-- ==== Sys2Proof/Machine/Tables.lean ====
section
/-! DEFINITION. The Code Table and Tree Table commands (41_tables.md R150 to R155). -/

namespace Sys2Proof.Machine

/-- Replace one Code Table entry. -/
def setCodeEntry (s : State) (sym : Sym) (e : CodeEntry) : State :=
  { s with ct := s.ct.set sym.toNat e }

/-- CT[SYM].LEN <- LEN (R150). -/
def execCtlen (sym : Sym) (len : BitVec 8) (s : State) : Result :=
  .next (setCodeEntry s sym { codeEntry s sym with len := len })

/-- CT[SYM].W[K] <- DATA (R151). -/
def execCtword (sym : Sym) (k : BitVec 3) (s : State) : Result :=
  .next (setCodeEntry s sym
    { codeEntry s sym with w := (codeEntry s sym).w.set k.toNat s.data })

/-- DATA <- zext_32(CT[SYM].LEN) (R152). -/
def execCtrdlen (sym : Sym) (s : State) : Result :=
  .next { s with data := (codeEntry s sym).len.setWidth 32 }

/-- DATA <- CT[SYM].W[K] (R153). -/
def execCtrdword (sym : Sym) (k : BitVec 3) (s : State) : Result :=
  .next { s with data := codeWord (codeEntry s sym) k }

/-- TN[IDX] <- DATA & 0xC3FFFFFF (R154); slot 511 does not exist and is illegal. -/
def writeSlot (s : State) (idx : Slot) : Except Stop State :=
  if h : idx.toNat < 511 then .ok { s with tn := s.tn.set idx.toNat (storedNode s.data) }
  else .error (.raise .illegalCmd)

/-- DATA <- TN[IDX] (R155); slot 511 does not exist and is illegal. -/
def readSlot (s : State) (idx : Slot) : Except Stop State :=
  if h : idx.toNat < 511 then .ok { s with data := s.tn[idx.toNat] }
  else .error (.raise .illegalCmd)

/-- TNW (R154). -/
def execTnw (idx : Slot) (s : State) : Result := settle s (writeSlot s idx)

/-- TNRD (R155). -/
def execTnrd (idx : Slot) (s : State) : Result := settle s (readSlot s idx)

end Sys2Proof.Machine
end

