-- ==== Sys2Proof/Machine/Pseudo.lean ====
section
/-! DEFINITION. Host operations as moves (30_encoding.md R115 to R120): a command line, a register
write, and the pseudo-instructions. -/

namespace Sys2Proof.Machine

/-- `WR REG, v` at a window offset (R116). -/
def wr (off : BitVec 8) (v : Word) : List Move := [.host (.regWrite off v)]

/-- `RD REG` at a window offset (R116). -/
def rd (off : BitVec 8) : List Move := [.host (.regRead off)]

/-- Wait until STATUS.BUSY = 0 (R115, R120): the engine takes the one step that ends a pending command, if
there is one, and the host's poll of STATUS observes it (log 30). -/
def waitIdle : List Move := .engine :: rd 0x0C

/-- A command line: wait until BUSY = 0, write the encoding to CMD, wait until BUSY = 0 again (R115,
R120). -/
def issue (i : Instr) : List Move := waitIdle ++ wr 0x10 (encode i) ++ waitIdle

/-- `MEM a: b0 b1 ...` (R116). -/
def memBytes : Addr → List Byte → List Move
  | _, [] => []
  | a, b :: bs => .host (.memWrite a b) :: memBytes (a + 1) bs

/-- The number whose binary digits are given, most significant first. -/
def bitsValue (bs : List Bool) : Nat := bs.foldl (fun n b => 2 * n + b.toNat) 0

/-- PUTCODE of the bits left, in pieces of 16 (R117). The first argument bounds the pieces. No bits left
is no piece; for a code of no bits at all, where R117 says nothing, this is DESIGN CHOICE (log 32). -/
def putcodePieces : Nat → List Bool → List Move
  | 0, _ => []
  | n + 1, bs =>
    if bs = [] then []
    else issue (.putbits (BitVec.ofNat 5 (bs.take 16).length) (BitVec.ofNat 16 (bitsValue (bs.take 16))))
      ++ putcodePieces n (bs.drop 16)

/-- PUTCODE "c0c1...ck-1" (R117); no move for k = 0, DESIGN CHOICE (log 32). -/
def putcode (bs : List Bool) : List Move := putcodePieces bs.length bs

/-- Word k of a code loaded by LOADCODE: wk[31-m] = c[32k+m], other bits 0 (R118). -/
def loadedWord (bs : List Bool) (k : Nat) : Word :=
  BitVec.ofNat 32 (bitsValue ((List.range 32).map fun m => bs.getD (32 * k + m) false))

/-- LOADCODE s, "c0...cL-1" (R118). -/
def loadcode (sym : Sym) (bs : List Bool) : List Move :=
  issue (.ctlen sym (BitVec.ofNat 8 bs.length)) ++
    (List.range ((bs.length + 31) / 32)).flatMap fun k =>
      wr 0x14 (loadedWord bs k) ++ issue (.ctword sym (BitVec.ofNat 3 k))

/-- The node word of a leaf (R119). -/
def leafNode (sym : Sym) : Word := 0xC0000000#32 ||| (sym.setWidth 32 <<< 18)

/-- The node word of an internal node (R119). -/
def internalNode (l r : Slot) : Word := 0x80000000#32 ||| (l.setWidth 32 <<< 9) ||| r.setWidth 32

/-- LOADLEAF i, s (R119). -/
def loadleaf (i : Slot) (sym : Sym) : List Move := wr 0x14 (leafNode sym) ++ issue (.tnw i)

/-- LOADNODE i, l, r (R119). -/
def loadnode (i l r : Slot) : List Move := wr 0x14 (internalNode l r) ++ issue (.tnw i)

end Sys2Proof.Machine
end

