theorem witness_ErrorIsSticky :
    (∃ t, step (issued 0x01000000 { State.reset with err := .truncated }) = .next t ∧ t.err ≠ .truncated) ∧
    ∃ t, step { State.reset with err := .truncated, schedule := [.reset 0] } = .next t ∧
      t.err ≠ .truncated := by
  have h1 : nextHas (step (issued 0x01000000 { State.reset with err := .truncated }))
      (fun t => t.err != .truncated) = true := by decide +kernel
  have h2 : nextHas (step { State.reset with err := .truncated, schedule := [.reset 0] })
      (fun t => t.err != .truncated) = true := by decide +kernel
  obtain ⟨t, ht, hp⟩ := next_of h1
  obtain ⟨u, hu, hq⟩ := next_of h2
  exact ⟨⟨t, ht, by simpa using hp⟩, u, hu, by simpa using hq⟩

theorem witness_CommandsStopOnlyOnUnwrittenBytes :
    exec (.getbits 1) (stream [] 0x200 0x201) = .fault .unwrittenDmemByte ∧
    populated (stream [] 0x200 0x201) 0x200 = true ∧
    (stream [] 0x200 0x201).mem.read (0x200 : Addr).toNat = none := ⟨rfl, by decide, rfl⟩

theorem witness_CommandsKeepHostRegisters : ∃ t, exec .drun (lone 0) = .next t :=
  next_exists (by decide +kernel)

/-- A command that writes each of the registers. -/
theorem witness_RegisterWriters :
    nextHas (exec (.getbits 10) (stream [(0x200, 0x44), (0x201, 0x40)] 0x200 0x202)) (fun t =>
      t.result != 0 && t.inPtr != 0x200 && t.ubufN != 0) = true ∧
    nextHas (exec (.ctrdlen 0x61) (coded 0x61 1 0)) (fun t => t.data != 0) = true ∧
    nextHas (exec (.ctlen 0x61 2) State.reset) (fun t => (codeEntry t 0x61).len != 0) = true ∧
    nextHas (exec (.tnw 0) { State.reset with data := 0xC1840000 }) (fun t => t.tn[0] != 0) = true ∧
    nextHas (exec (.putbits 10 0x111) State.reset) (fun t =>
      t.outPtr != 0 && t.bitcnt != 0 && t.accN != 0 && t.mem != []) = true ∧
    nextHas (exec .dstep (lone 0)) (fun t => t.symPtr != 0x300 && t.symRemain != 4) = true ∧
    nextHas (exec .clr { State.reset with ovr := true }) (fun t => t.ovr != true) = true := by decide +kernel

/-- An invariant state that steps: U6, performed. -/
theorem reset_inv_mem {s : State} (hm : s.mem.wf = true) (hp : MemPopulated s) (hc : s.acc = 0)
    (hu : s.ubuf = 0) (ht : s.tn = State.reset.tn) (hb : s.busy = s.pending.isSome)
    (hd : s.busy = true → s.done = false) : StateInv s where
  memWf := hm
  memPopulated := hp
  accClean := by intro j _; simp [hc]
  ubufClean := by intro j _; simp [hu]
  treeReservedZero := by
    intro nd h j _ _
    rw [ht] at h
    rw [(Vector.mem_replicate.1 h).2]
    simp
  busyPending := hb
  doneIdle := hd

theorem witness_StepKeepsInvariant :
    StateInv (issued 0x3000000A (stream [(0x200, 0x44), (0x201, 0x40)] 0x200 0x202)) ∧
    ∃ t, step (issued 0x3000000A (stream [(0x200, 0x44), (0x201, 0x40)] 0x200 0x202)) = .next t := by
  refine ⟨reset_inv_mem (by decide) ?_ rfl rfl rfl rfl (fun _ => rfl), ?_⟩
  · show ∀ c ∈ [((0x200 : Nat), (0x44 : Byte)), (0x201, 0x40)], c.1 < 2 ^ 32
    decide
  · exact next_exists (by decide +kernel)

/-- A reset that comes after the first k commits of a pending command. -/
def aborted (keep : Bool) (w : Word) (k : Nat) (s : State) : State :=
  { s with cfg := { s.cfg with dmemKeptAtReset := keep }, busy := true, pending := some w,
           schedule := [.reset k] }

/-- No commit before the reset: nothing pending, none asked for, the error gate, an illegal word. -/
theorem witness_HardwareReset_none :
    (nextMove { State.reset with schedule := [.reset 3] } = .reset 3 ∧ State.reset.pending = none) ∧
    nextMove (aborted true 0x12000000 0 State.reset) = .reset 0 ∧
    (nextMove (aborted true 0x12000000 1 { State.reset with err := .truncated }) = .reset 1 ∧
      (aborted true 0x12000000 1 { State.reset with err := .truncated }).err ≠ .none) ∧
    ((aborted false 0xFF000000 1 State.reset).pending = some 0xFF000000 ∧
      decode 0xFF000000#32 = .error .reservedOpcode) :=
  ⟨⟨rfl, rfl⟩, rfl, ⟨rfl, by decide⟩, rfl, rfl⟩

/-- A FLUSH aborted after its commit, on either platform, and a GETBITS that meets a byte never written. -/
theorem witness_HardwareReset_single (keep : Bool) :
    (nextMove (aborted keep 0x12000000 1 { State.reset with acc := 0x40, accN := 2 }) = .reset 1 ∧
      decode 0x12000000#32 = .ok .flush ∧ Instr.flush ≠ .drun ∧
      ∃ u, exec .flush (popped (aborted keep 0x12000000 1 { State.reset with acc := 0x40, accN := 2 })) =
        .next u) ∧
    (decode 0x30000001#32 = .ok (.getbits 1) ∧
      exec (.getbits 1) (popped (aborted keep 0x30000001 1 (stream [] 0x200 0x201))) =
        .fault .unwrittenDmemByte) := by
  refine ⟨⟨rfl, rfl, by decide, next_exists ?_⟩, rfl, ?_⟩ <;> cases keep <;> first | decide +kernel | rfl

/-- Of DRUN: one symbol of four (U6); the eight of U9 before the failing ninth; eight before a byte never
written. -/
theorem witness_HardwareReset_drun :
    (nextMove (aborted false 0x32000000 1 (lone 0)) = .reset 1 ∧ decode 0x32000000#32 = .ok .drun ∧
      nextHas (execAll (List.replicate 1 .dstep) (popped (aborted false 0x32000000 1 (lone 0))))
        (fun u => u.err == .none) = true) ∧
    (nextMove (aborted false 0x32000000 9 { lone 0 with symRemain := 9 }) = .reset 9 ∧ 8 ≤ 9 ∧
      nextHas (execAll (List.replicate 8 .dstep)
          (popped (aborted false 0x32000000 9 { lone 0 with symRemain := 9 })))
        (fun u => u.err == .none && nextHas (exec .dstep u) (fun v => v.err != .none)) = true) ∧
    (8 < 9 ∧ nextHas (execAll (List.replicate 8 .dstep)
          (popped (aborted false 0x32000000 9 { lone 0 with symRemain := 9, inEnd := 0x20F })))
        (fun u => u.err == .none && faultIs .unwrittenDmemByte (exec .dstep u)) = true) := by
  refine ⟨⟨rfl, rfl, ?_⟩, ⟨rfl, by decide, ?_⟩, by decide, ?_⟩ <;> decide +kernel

theorem witness_StatusWriteClears :
    nextMove (hosted (.regWrite 0x0C 0x102) (busy State.reset)) = .host (.regWrite 0x0C 0x102) := by rfl

/-- A write while BUSY = 1 at an offset of each class; the boundaries of the reserved range. -/
theorem witness_BusyRegisterWrites : (busy State.reset).busy = true ∧
    (∀ off : BitVec 8, nextMove (hosted (.regWrite off 5) (busy State.reset)) = .host (.regWrite off 5)) ∧
    (0x1C : BitVec 8) ∈ [(0x10 : BitVec 8), 0x14, 0x1C, 0x20, 0x24, 0x28, 0x2C, 0x30] ∧
    (0x40 : BitVec 8) ∈ [(0x00 : BitVec 8), 0x04, 0x18, 0x34, 0x38, 0x3C, 0x40] ∧
    (0x44 ≤ (0x44 : BitVec 8).toNat ∧ (0x44 : BitVec 8).toNat % 4 = 0) ∧
    (0x44 ≤ (0xFC : BitVec 8).toNat ∧ (0xFC : BitVec 8).toNat % 4 = 0) :=
  ⟨rfl, fun _ => rfl, by decide, by decide, by decide, by decide⟩

theorem witness_IdleRegisterWrites : State.reset.busy = false ∧
    (∀ off : BitVec 8, nextMove (hosted (.regWrite off 0x1FF) State.reset) = .host (.regWrite off 0x1FF)) ∧
    (0x40 : BitVec 8) ∈ [(0x00 : BitVec 8), 0x04, 0x18, 0x34, 0x38, 0x3C, 0x40] ∧
    (0x44 ≤ (0x44 : BitVec 8).toNat ∧ (0x44 : BitVec 8).toNat % 4 = 0) ∧
    (0x44 ≤ (0xFC : BitVec 8).toNat ∧ (0xFC : BitVec 8).toNat % 4 = 0) :=
  ⟨rfl, fun _ => rfl, by decide, by decide, by decide⟩
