-- ==== Sys2Proof/Machine/CustodyCommands.lean ====
section
/-! DEFINITION. Meanings of the custody commands (chapter 5): the five frames, the two timers and TRANSFER_START. -/

namespace Sys2Proof.Machine

/-- OFFER (R94). -/
def execOffer (h : FrameHeader) (p : OfferPayload) (s : State) : Host.Outcome State Fault Refusal :=
  event (fun t => t.offerRead h p) s

/-- ACCEPT (R88). -/
def execAccept (h : FrameHeader) (p : AcceptPayload) (s : State) : Host.Outcome State Fault Refusal :=
  event (fun t => t.acceptRead h p) s

/-- DECLINE (R90). -/
def execDecline (h : FrameHeader) (p : DeclinePayload) (s : State) : Host.Outcome State Fault Refusal :=
  event (fun t => t.declineRead h p) s

/-- CONFIRM (R97). -/
def execConfirm (h : FrameHeader) (p : ConfirmPayload) (s : State) : Host.Outcome State Fault Refusal :=
  event (fun t => t.confirmRead h p) s

/-- CANCEL (R101). -/
def execCancel (h : FrameHeader) (p : CancelPayload) (s : State) : Host.Outcome State Fault Refusal :=
  event (fun t => t.cancelRead h p) s

/-- OFFER_TIMER_EXPIRY (R87, R90). -/
def execOfferTimerExpiry (s : State) : Host.Outcome State Fault Refusal :=
  event (fun t => if t.ce.offerTimer.isSome then t.offerFails .noAnswer else t) s

/-- CONFIRM_TIMER_EXPIRY (R99). -/
def execConfirmTimerExpiry (index : BitVec 6) (s : State) : Host.Outcome State Fault Refusal :=
  event (fun t => if t.ce.timerRuns index.toNat then t.giveUpPending index.toNat else t) s

/-- TRANSFER_START (R85). -/
def execTransferStart (s : State) : Host.Outcome State Fault Refusal :=
  event (fun t => if t.mayStart then t.startTransfer else t) s

end Sys2Proof.Machine
end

### Exercise directions:
Produce only the lines from the line containing "TN[IDX] <- DATA" through the line containing "pending command, if", inclusive of both, exactly as they stand in the entries above.

### Reply:
/-- TN[IDX] <- DATA & 0xC3FFFFFF (R154); slot 511 does not exist and is illegal. -/
def writeSlot (s : State) (idx : Slot) : Except Stop State :=
  if h : idx.toNat < 511 then .ok { s with tn := s.tn.set idx.toNat (storedNode s.data) }
  else .error (.raise .illegalCmd)

/-- DATA <- TN[IDX] (R155); slot 511 does not exist and is illegal. -/
def readSlot (s : State) (idx : Slot) : Except Stop State :=
  if h : idx.toNat < 511 then .ok { s with data := s.tn[idx.toNat] }
  else .error (.raise .illegalCmd)

/-- TNW (R154). -/
def execTnw (idx : Slot) (s : State) : Result := settle s (writeSlot s idx)

/-- TNRD (R155). -/
def execTnrd (idx : Slot) (s : State) : Result := settle s (readSlot s idx)

end Sys2Proof.Machine
end

-- ==== Sys2Proof/Machine/Pseudo.lean ====
section
/-! DEFINITION. Host operations as moves (30_encoding.md R115 to R120): a command line, a register
write, and the pseudo-instructions. -/

namespace Sys2Proof.Machine

/-- `WR REG, v` at a window offset (R116). -/
def wr (off : BitVec 8) (v : Word) : List Move := [.host (.regWrite off v)]

/-- `RD REG` at a window offset (R116). -/
def rd (off : BitVec 8) : List Move := [.host (.regRead off)]

/-- Wait until STATUS.BUSY = 0 (R115, R120): the engine takes the one step that ends a pending command, if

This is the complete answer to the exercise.